We believe that in the TVM code there are a large number of constructions that differ only in certain parameters, and the meaning of the calculation is repeated. And we will look for them, trying a set of templates using a special converter, and replacing internal loops with peculiar intrinsics for which an effective implementation has been written.

Adding a constant to a vector

Here's a slightly more complex example:

for (int32_t ax1_2 = 0; ax1_2 < 25; ++ax1_2) {
    for (int32_t ax2_2 = 0; ax2_2 < 5; ++ax2_2) {
      for (int32_t ax3_2 = 0; ax3_2 < 64; ++ax3_2) {
        int32_t cse_var_7 = (((ax1_2 * 320) + (ax2_2 * 64)) + ax3_2);
        ((int32_t*)conv2d_nhwc_let)[cse_var_7] = (((int32_t*)conv2d_nhwc_let)[cse_var_7] - 128);
      }
    }
  }

Anyone who remembers the previous example will instantly recognize the same tensor, only the data is now 32-bit, and instead of copying, it is subtracting 128 from each element. This is again a typical vector operation, the kernel of which may look like this (this is not the most optimal option):

  xr3:0 = q[j4 + 0];  yr3:0 = q[k4 + 0];;
    r1:0 = r1:0 + r5:4;;
    r3:2 = r3:2 + r7:6;;
    if nlc0e, jump loop6;  q[j4 += 8] = xr3:0;  q[k4 += 8] = yr3:0;;

Here in the prologue (I didn't include it) the number that should be added to all elements of the vector is multiplied in the registers xyr7:4, then we again read the maximum portion of data.

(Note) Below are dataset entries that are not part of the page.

-- ==== Sys2Proof/Laws/PerInstr.lean ====
section
/-! SUPPORT. Statements for every request, one lemma per constructor: the shape of a request's encoding. -/

namespace Sys2Proof.Laws.EncodeShape

/-- The encoding of a well-formed request begins with its function code, is a PDU of 5 bytes or of 6 and its data, and
is no longer than the widest byte count allows (30_encoding.md R72, R76, R83). -/
def Statement (i : Instr) : Prop :=
  i.wf = true → (encode i).head? = some i.fc ∧ 5 ≤ (encode i).length ∧ (encode i).length ≤ 261

theorem rdco (addr qty : Word) : Statement (.rdco addr qty) := fun _ => by simp [encode, twoFieldPdu, Instr.fc]

theorem rddi (addr qty : Word) : Statement (.rddi addr qty) := fun _ => by simp [encode, twoFieldPdu, Instr.fc]

theorem rdhr (addr qty : Word) : Statement (.rdhr addr qty) := fun _ => by simp [encode, twoFieldPdu, Instr.fc]

theorem rdir (addr qty : Word) : Statement (.rdir addr qty) := fun _ => by simp [encode, twoFieldPdu, Instr.fc]

theorem wrco (addr : Word) (bit : Bool) : Statement (.wrco addr bit) := fun _ => by
  simp [encode, twoFieldPdu, Instr.fc]

theorem wrhr (addr val : Word) : Statement (.wrhr addr val) := fun _ => by simp [encode, twoFieldPdu, Instr.fc]

theorem wrmco (addr : Word) (bits : List Bool) : Statement (.wrmco addr bits) := fun h => by
  simp only [Instr.wf, Bool.and_eq_true, decide_eq_true_eq] at h
  have := ceil8_bound bits.length
  simp [encode, twoFieldPdu, Instr.fc]; omega

theorem wrmhr (addr : Word) (vals : List Word) : Statement (.wrmhr addr vals) := fun h => by
  simp only [Instr.wf, Bool.and_eq_true, decide_eq_true_eq] at h
  simp [encode, twoFieldPdu, Instr.fc]; omega

end Sys2Proof.Laws.EncodeShape
end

True, the computers are only 64-bit wide, so two instructions per cycle are required, but each of them performs 4 32-bit additions per clock cycle. And if we further refine the implementation to eliminate bubbles, then again we can expect a significant acceleration. The call for this case looks like this:

 add_n_i32v8((int32_t *)conv2d_nhwc_let + ax1_2 * 320 + ax2_2 * 64,
                  -128,
                  64 / (8 * 1));

Multiplication with shift and rounding

Let's skip all the vector addition/subtraction, since it should already be clear how they are processed, and look at a more complex example (I'm not writing out the outer loops anymore):

for (int32_t i3_1 = 0; i3_1 < 64; ++i3_1) {
        int32_t cse_var_6 = (((i1_1 * 320) + (i2_1 * 64)) + i3_1);
        ((int32_t*)conv2d_nhwc_let)[cse_var_6] = ((int32_t)(((((int64_t)((int32_t*)conv2d_nhwc_let)[cse_var_6]) * ((int64_t)((int32_t*)fused_nn_conv2d_subtract_add_constant_6_let)[i3_1])) + ((int64_t)1 << ((int64_t)((((int32_t*)fused_nn_conv2d_subtract_add_constant_8_let)[i3_1] + 31) - 1)))) >> ((int64_t)(((int32_t*)fused_nn_conv2d_subtract_add_constant_8_let)[i3_1] + 31))));
      }

It looks quite confusing, so it's better to write the expression with short names:

*arg1 = ((int64_t)*arg1 * (int64_t)*arg2 + (1LL << (*arg3 + 30))) >> (*arg3 + 31);

Now it becomes clear that we are calculating the 64-bit product of two vectors, and from the results we take only the most significant bits (important: for each element there is a different number), and we also round.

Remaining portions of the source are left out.